Year : 2019 | Volume
: 6 | Issue : 2 | Page : 51--52
Statistical need of the hour
Sanjeev Kumar Jain, Nidhi Sharma, Sonika Sharma
Department of Anatomy, Teerthanker Mahaveer Medical College, Teerthanker Mahaveer University, Moradabad, Uttar Pradesh, India
Dr. Sonika Sharma
Department of Anatomy, Teerthanker Mahaveer Medical College, Teerthanker Mahaveer University, Moradabad - 244 001, Uttar Pradesh
|How to cite this article:|
Jain SK, Sharma N, Sharma S. Statistical need of the hour.Acta Med Int 2019;6:51-52
|How to cite this URL:|
Jain SK, Sharma N, Sharma S. Statistical need of the hour. Acta Med Int [serial online] 2019 [cited 2022 Aug 17 ];6:51-52
Available from: https://www.actamedicainternational.com/text.asp?2019/6/2/51/271116
It would not be erroneous to say that statistics has established itself as an indispensable tool in the course of epistemological inquiry. Given our desire to explore maximum information about our world and beyond, formulating accurate inferences assumes special importance. Conventionally, hypothesis testing (which involves a set of tentative statements about the “truth” of a certain phenomenon) has occupied a dominant rank in inferential statistics. However, various arbitrary factors (apart from the effect that we are trying to measure) have an undesirable influence on the test statistic (such as z, t, or F), which makes it likely that we commit errors while deriving conclusions.
For the purpose of illustration, let us assume that a researcher wants to examine the efficacy of a newly invented drug, and he is also intent on seeing whether the administration of that drug could lead to more successful results than what merely placebo would offer. For this purpose, she employs an independent-samples t-test and concludes that there is a statistically significant difference in participants' health over a week (with the “drug group” faring better than the “placebo group”), leading him to conclude that the drug actually has a therapeutic advantage to offer. It should be noted that the t-statistic that she obtains (which forms the basis of his aforementioned conclusion) could be inflated because of a large sample size chosen for the purpose, leading to a smaller probability that a large t-statistic value occurred by mere chance/random factors.
As can be observed from the example discussed above, the inherent problem with hypothesis testing lies in the fact that our power to draw conclusions is limited by probabilistic reasoning. In other words, we can talk about the results only in terms of how likely or unlikely they are to occur, given that the null hypothesis (of no difference) is true. In our example, there is only a low probability (higher t-statistic) that our conclusion (the therapeutic effectiveness of the drug) could be wrong.
However, there still exists a possibility that this conclusion is false, and that the researcher is making Type I Error (believing that there is a significant effect when there is actually not), and the probability of such an error is generally 0.05 or 0.01. Thus, we cannot make definitive statements about the trueness or falseness of the phenomena that we are testing; we can only speak of them in terms of probability/likelihood.
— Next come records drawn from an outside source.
/-- What a legal step is: the step test answers NOT_LINKED where no link names the next cell, U_TURN where the links that
name it are at the point of entry alone, and else takes the first link in the order of the connection points that names
it elsewhere, which gives the entry point, SENSE_FORBIDDEN where the live sense of a LANE forbids that entry (R4; a LANE
linked to the cell at both ends is entry 28). What a stand place is: a LANE that is not keep-clear, a BAY or a DOCK, at
least as long as the carrier and stop_gap together (R5). What a body covers: the head cell and the trail cells with s
below the carrier's length (R31). What a validated route is: it begins at the head cell, has at most 32 entries, keeps the granted prefix, names no
cell twice and none of the trail, and takes each cell by a legal step, from the turned head where the carrier
turns around; past the granted prefix no cell is closed, a DOCK stands last alone, the last cell is a stand place
with the destination inside it and beyond the carrier's length, and of any eight entries ahead one is a stand
place (R27, R30). -/
def Obligations.ValidatedRouteIsSound : Prop :=
  (∀ (s : State) (id : Nat) (c : Cell) (p : Point) (n : Nat), StoresCanonical s → s.floor.cell id = some c →
    let linked : Prop := ∃ x ∈ c.links, x.2.cell = n
    (stepTest s.floor c p n = .notLinked ↔ ¬ linked) ∧
    (stepTest s.floor c p n = .uTurn ↔ linked ∧ ∀ x ∈ c.links, x.2.cell = n → x.1 = p) ∧
    (stepTest s.floor c p n = .senseForbidden ↔ ∃ x, IsExit c p n x ∧ ¬ SenseAllows s.floor n x.2.point) ∧
    (∀ q, stepTest s.floor c p n = .legal q ↔ ∃ x, IsExit c p n x ∧ x.2.point = q ∧ SenseAllows s.floor n q)) ∧
  (∀ (f : Floor) (stopGap length n : Nat), f.stands stopGap length n = true ↔ ∃ c, f.cell n = some c ∧
    ((c.kind = .lane ∧ ∀ l, c.live.lane = some l → l.keepClear = false) ∨ c.kind = .bay ∨ c.kind = .dock) ∧
    length + stopGap ≤ c.length) ∧
  (∀ (f : Floor) (c : Carrier) (pl : Placement) (id : Nat), c.place = some pl →
    (id ∈ pl.covered f c.profile.length ↔ BodyCovers f c id)) ∧
  (∀ (s : State) (id slot : Nat), StoresCanonical s →
    (slot ∈ s.floor.coverers id ↔ ∃ c, s.floor.carrier slot = some c ∧ BodyCovers s.floor c id)) ∧
  ∀ (s : State) (c : Carrier) (pl : Placement) (cells : List Nat) (dest : Option Nat) (k : Candidate),
    validate s c pl cells dest = .ok k →
    let stands (n : Nat) : Prop := s.floor.stands s.params.stopGap c.profile.length n = true
    cells = pl.head.cell :: k.ahead.map (·.cell) ∧ cells.length ≤ 32 ∧ pl.granted ≤ cells.length ∧
    cells.Nodup ∧ (∀ e ∈ k.ahead, e.cell ∉ pl.trail.map (·.cell)) ∧
    (∀ i e e', i + 1 < pl.granted → pl.ahead[i]? = some e → k.ahead[i]? = some e' → e'.cell = e.cell) ∧
    (∀ i e prev p n, k.ahead[i]? = some e →
      (⟨pl.head.cell, if k.turned then otherEnd pl.head.entry else pl.head.entry⟩ :: k.ahead)[i]? = some prev →
      s.floor.cell prev.cell = some p → s.floor.cell e.cell = some n →
      stepTest s.floor p prev.entry e.cell = .legal e.entry ∧
      (pl.granted ≤ i + 1 → n.live.closed = false) ∧ (n.kind = .dock → i + 1 = k.ahead.length)) ∧
    (∀ e ∈ k.ahead, (s.floor.cell e.cell).isSome = true) ∧
    (k.turned = true → pl.last.standstill = true ∧ pl.trail = [] ∧ pl.granted = 1 ∧
      ∃ h, s.floor.cell pl.head.cell = some h ∧ (h.kind = .bay ∨ h.kind = .dock)) ∧
    stands (k.ahead.getLastD pl.head).cell ∧
    (∃ d, dest = some d ∧ c.profile.length ≤ d ∧ d ≤ s.floor.len (k.ahead.getLastD pl.head).cell) ∧
    (∀ i, i + 8 ≤ k.ahead.length → ∃ j e, j < 8 ∧ k.ahead[i + j]? = some e ∧ stands e.cell)

/-- An accepted position report: the report is recorded with its site time; the head moves to the reported point when
it lies ahead in the head cell or in the granted prefix, to the far boundary of the last granted entry when it lies
in a route entry beyond, and not at all otherwise. The cells passed join the trail, and when the head has moved the
entries are kept whose distance s is less than the carrier's length plus release_margin, the others being released,
a cell passed over within the report among them (R31, R32); no route names a cell twice, its head cell included (R27,
HoldersStayBounded). Where the body comes to cover a cell, an absence timer that is IDLE while the filtered level
is EMPTY starts, and one that is SPENT; where the last body leaves, it is IDLE; every other stays, but for a cell swept in
the event (R111, R114, R116). The report timer starts again in SERVICE, COMMISSION and HOLD (R25); a LOST carrier is HALTED with cause
LAPSE, and stays so without a standstill or with a halting fault (R33, R103). Reach and ceiling of a carrier that is
ACTIVE are worked on the state the event leaves (R70, R77, R82). The reply carries the state, reach, ceiling and flags
that the event leaves, and the ceiling sent is the delivered ceiling (R83, R166). -/
def Obligations.PositionReportMovesHead : Prop :=
  ∀ (s : State) (tag : Byte) (payload : List Byte) (r : PositionFields) (c : Carrier) (pl : Placement) (k : Cell),
    s.ready = true → tag ≠ 0 → s.floor.mapState ≠ .checking → parsePosition payload = some r → r.slot < 48 →
    r.cell < 384 → s.floor.cell r.cell = some k → r.offset ≤ k.length → r.speed ≤ 6000 →
    s.floor.carrier r.slot = some c → c.state ≠ .enrolled → c.place = some pl →
    ((pl.head :: pl.ahead).map (·.cell)).Nodup →
    ∃ t notices d q, exec (.positionReport tag payload) s = .next t ∧ SamePart s t ∧
      t.floor.carrier r.slot = some d ∧ d.place = some q ∧ d.profile = c.profile ∧
      q.last = ⟨r.cell, r.offset, r.speed, r.standstill, s.clock.siteTime⟩ ∧
      (r.cell = pl.head.cell → q.head = pl.head ∧
        q.offset = (if pl.offset ≤ r.offset then r.offset else pl.offset)) ∧
      (r.cell ≠ pl.head.cell → ∀ j, indexOfCell pl.ahead r.cell = some j →
        (j + 1 < pl.granted → pl.ahead[j]? = some q.head ∧ q.offset = r.offset) ∧
        (pl.granted ≤ j + 1 → q.head = pl.lastGranted ∧ q.offset = s.floor.len pl.lastGranted.cell)) ∧
      (r.cell ≠ pl.head.cell → indexOfCell pl.ahead r.cell = none → q.head = pl.head ∧ q.offset = pl.offset) ∧
      (let passed : List Entry :=
         if r.cell = pl.head.cell then [] else match indexOfCell pl.ahead r.cell with
           | none => []
           | some j =>
             let n := if j + 1 < pl.granted then j + 1 else pl.granted - 1
             ((pl.head :: pl.ahead).take n).reverse
       let trail := passed ++ pl.trail
       let distance (i : Nat) : Nat := q.offset + s.floor.lenSum (trail.take i)
       let keep (i : Nat) : Prop := distance i < c.profile.length + s.params.releaseMargin
       if q.head = pl.head ∧ q.offset = pl.offset then q.trail = pl.trail else
         q.trail = (trail.zipIdx.filter fun x => decide (keep x.2)).map Prod.fst ∧
         ∀ i e m, trail[i]? = some e → ¬ keep i → s.floor.cell e.cell = some m → m.holders.count r.slot ≤ 1 →
           e.cell ∉ q.ahead.map (·.cell) → (∀ p, c.passage = some p → e.cell ∉ p.cells.map (·.cell)) →
           ∃ m', t.floor.cell e.cell = some m' ∧ r.slot ∉ m'.holders) ∧
      (StoresCanonical s → ∀ id m, s.floor.cell id = some m → ∃ m', t.floor.cell id = some m' ∧
        let was : Prop := BodyCovers s.floor c id
        let covers : Prop := BodyCovers t.floor d id
        let others : Prop := ∃ x o, x ≠ r.slot ∧ s.floor.carrier x = some o ∧ BodyCovers s.floor o id
        (was → ¬ covers → ¬ others → m'.absence = .idle) ∧
        (m.sweepPending = false ∨ m'.holders ≠ [] →
          (¬ was → covers → m'.absence = absenceCovered s m) ∧
          (was → covers ∨ others → m'.absence = m.absence) ∧ (¬ was → ¬ covers → m'.absence = m.absence))) ∧
      d.reportTimer = (if t.ctl.mode = .lockdown ∧ s.ctl.mode ≠ .lockdown then none
        else if s.ctl.mode = .service ∨ s.ctl.mode = .commission ∨ s.ctl.mode = .hold then
          some ⟨s.clock.siteTime, s.params.reportTimeout⟩ else c.reportTimer) ∧
      d.state ≠ .lost ∧ d.state ≠ .enrolled ∧
      (c.state = .lost → r.standstill = false ∨ (s.ctl.mode ≠ .service ∧ s.ctl.mode ≠ .commission) ∨
          (∃ x ∈ c.faults, s.params.action x.1 ≠ .note) → d.state = .halted ∧ d.haltedCause = .lapse) ∧
      (d.state = .active → q.reach = q.pointAt t.floor (q.freeDistance t.floor s.params r.slot) ∧
        d.ceiling = d.ceilingAt t.floor s.params t.ctl.mode q (q.freeDistance t.floor s.params r.slot)) ∧
      d.delivered = d.ceiling ∧
      Answered s t tag 0x17 payload .done [.num 1 d.state.num, .num 2 q.reach.cell, .num 2 q.reach.offset,
        .num 2 d.ceiling, .num 1 ((if d.passage.isSome then 1 else 0) + (if d.stalled then 2 else 0) +
          (if d.routeBroken then 4 else 0) + 8 * d.haltedCause.num)] notices ∧ AllNotices notices ∧
      OthersKept [r.slot] s.floor t.floor ∧ DefinitionsKept s.floor t.floor

/-- The faults that an accepted position report latches, each where its record was clear: OVERSPEED of an ACTIVE
carrier against the delivered ceiling, OVERRUN beyond the granted prefix or the reach, REGRESS behind the jitter
tolerance or in the trail, JUMP beyond the allowed advance or off the route; a record already latched keeps its
content and notes that a report has come since (R33 to R36, R86, R96, R97). The faults newly latched are a FAULT event
(R87, R163). Where one of their kinds is set to HALT_ONE or HALT_ALL, an ACTIVE carrier is HALTED with cause FAULT in
CONFIG and SERVICE; in COMMISSION, HOLD and LOCKDOWN it is not. HALT_ALL hands on hold cause FAULT, in SERVICE and
HOLD (R90 to R92). -/
def Obligations.PositionReportFaults : Prop :=
  ∀ (s : State) (tag : Byte) (payload : List Byte) (r : PositionFields) (c : Carrier) (pl : Placement) (k : Cell),
    s.ready = true → tag ≠ 0 → s.floor.mapState ≠ .checking → parsePosition payload = some r → r.slot < 48 →
    r.cell < 384 → s.floor.cell r.cell = some k → r.offset ≤ k.length → r.speed ≤ 6000 →
    s.floor.carrier r.slot = some c → c.state ≠ .enrolled → c.place = some pl →
    let p := s.params
    let now := s.clock.siteTime
    let index := indexOfCell pl.ahead r.cell
    let onHead : Prop := r.cell = pl.head.cell
    let advance : Option Nat :=
      if r.cell = pl.head.cell then (if pl.offset ≤ r.offset then some (r.offset - pl.offset) else none)
      else index.map fun j => s.floor.len pl.head.cell - pl.offset + s.floor.lenSum (pl.ahead.take j) + r.offset
    let allowed := c.profile.maxSpeed * min (elapsed now pl.last.time) 60000 / 1000 + p.jumpAllowance
    let reachAt := (pl.aheadOf s.floor pl.reach).getD 0
    let latched (d : Carrier) (n : Nat) (x : FaultDetail) : Prop := tget d.faults n = some ⟨now, x, false⟩
    ∃ t d, exec (.positionReport tag payload) s = .next t ∧ t.floor.carrier r.slot = some d ∧
      (∀ n x, tget c.faults n = some x → tget d.faults n = some { x with reportSince := true }) ∧
      (tget c.faults 0 = none → tget d.faults 0 = none) ∧ (tget c.faults 5 = none → tget d.faults 5 = none) ∧
      (tget c.faults 1 = none →
        if c.state = .active ∧ c.delivered + p.speedTolerance < r.speed then
          latched d 1 (.overspeed r.speed c.delivered)
        else tget d.faults 1 = none) ∧
      (tget c.faults 2 = none →
        (¬ onHead → ∀ j, index = some j → pl.granted ≤ j + 1 → latched d 2 (.overrun r.cell r.offset none)) ∧
        (onHead ∨ (∀ j, index = some j → j + 1 < pl.granted) →
          if ∃ a, advance = some a ∧ reachAt + p.overrunTolerance < a then
            latched d 2 (.overrun r.cell r.offset (some pl.reach))
          else tget d.faults 2 = none)) ∧
      (tget c.faults 3 = none →
        if (onHead ∧ r.offset + p.jitterTolerance < pl.offset) ∨
            (¬ onHead ∧ index = none ∧ r.cell ∈ pl.trail.map (·.cell)) then
          latched d 3 (.regress r.cell r.offset)
        else tget d.faults 3 = none) ∧
      (tget c.faults 4 = none →
        (∀ a, advance = some a → if allowed < a then latched d 4 (.jump r.cell r.offset (some (a, allowed)))
          else tget d.faults 4 = none) ∧
        (advance = none → if onHead ∨ r.cell ∈ pl.trail.map (·.cell) then tget d.faults 4 = none
          else latched d 4 (.jump r.cell r.offset none))) ∧
      (let fresh (n : Nat) : Prop := tget c.faults n = none ∧ tget d.faults n ≠ none
       let halts : Prop := ∃ n, fresh n ∧ p.action n ≠ .note
       (c.state = .active → halts → s.ctl.mode = .config ∨ s.ctl.mode = .service →
         d.state = .halted ∧ d.haltedCause = .fault) ∧
       (c.state = .active → ¬ halts ∨ s.ctl.mode = .commission ∨ s.ctl.mode = .hold ∨ s.ctl.mode = .lockdown →
         GridQuiet s → d.state = .active ∧ d.haltedCause = c.haltedCause) ∧
       HaltAllActs s t (∃ n, fresh n ∧ p.action n = .haltAll) ∧
       ((∃ n, fresh n) → t.link.classes.fault = classAfter p.enableFault s.link.classes.fault) ∧
       ((∀ n, ¬ fresh n) → t.link.classes.fault = s.link.classes.fault))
To overcome the problem of deciding whether a difference in any measurable dependent variable is merely statistically significant or if it is actually practically important, confidence intervals (CIs) appear promising. Instead of supplying us with a probability value due to chance factors, they provide an estimated value of the parameter of interest. However, how do we reach an interval and the associated degree of confidence? We know that 95% and 99% of the scores lie within 1.96 and 2.58 standard deviations from the mean of 0. Based on the requirement of the degree of confidence, we could plug the values in the formula, and obtain a range of values. This final range specifies the two values within with our population parameter will fall in 95% (or 99%) samples recruited from the population. Because researchers generally tend to draw only one sample at a time, they can claim that “they can be 95% or 99% confident” that the population parameter lies within the given interval.
With respect to the above example, the researcher would be interested to obtain the estimated value of the difference between the means of two groups in 95% or 99% of the cases. As can be inferred, there are evident advantages of using CI over a t-test. First, we get a direct value of the population parameter we are trying to estimate (rather than an associated statistic such as z or t). Secondly, it is up to the researcher to decide whether the obtained population parameter (of difference, in this case) is practically important or not (unlike the t-value which only provides information about the statistical importance). Third, increasing the sample size (n) would give us a more precise range of values within with the obtained population parameter is likely to fall, unlike in hypothesis testing where increasing the sample size could result in Type I error.
Thus, by overcoming the problem of dichotomous reasoning (i.e., outright acceptance/rejection) of the null hypothesis, which is prone to error, CI help us reach a clearer range of values that can be expected to contain the target parameter.
We would like to acknowledge Sanya Jain (Psychology major) ex-student Daulat Ram College, Delhi University Delhi, for giving important feedback on this editorial.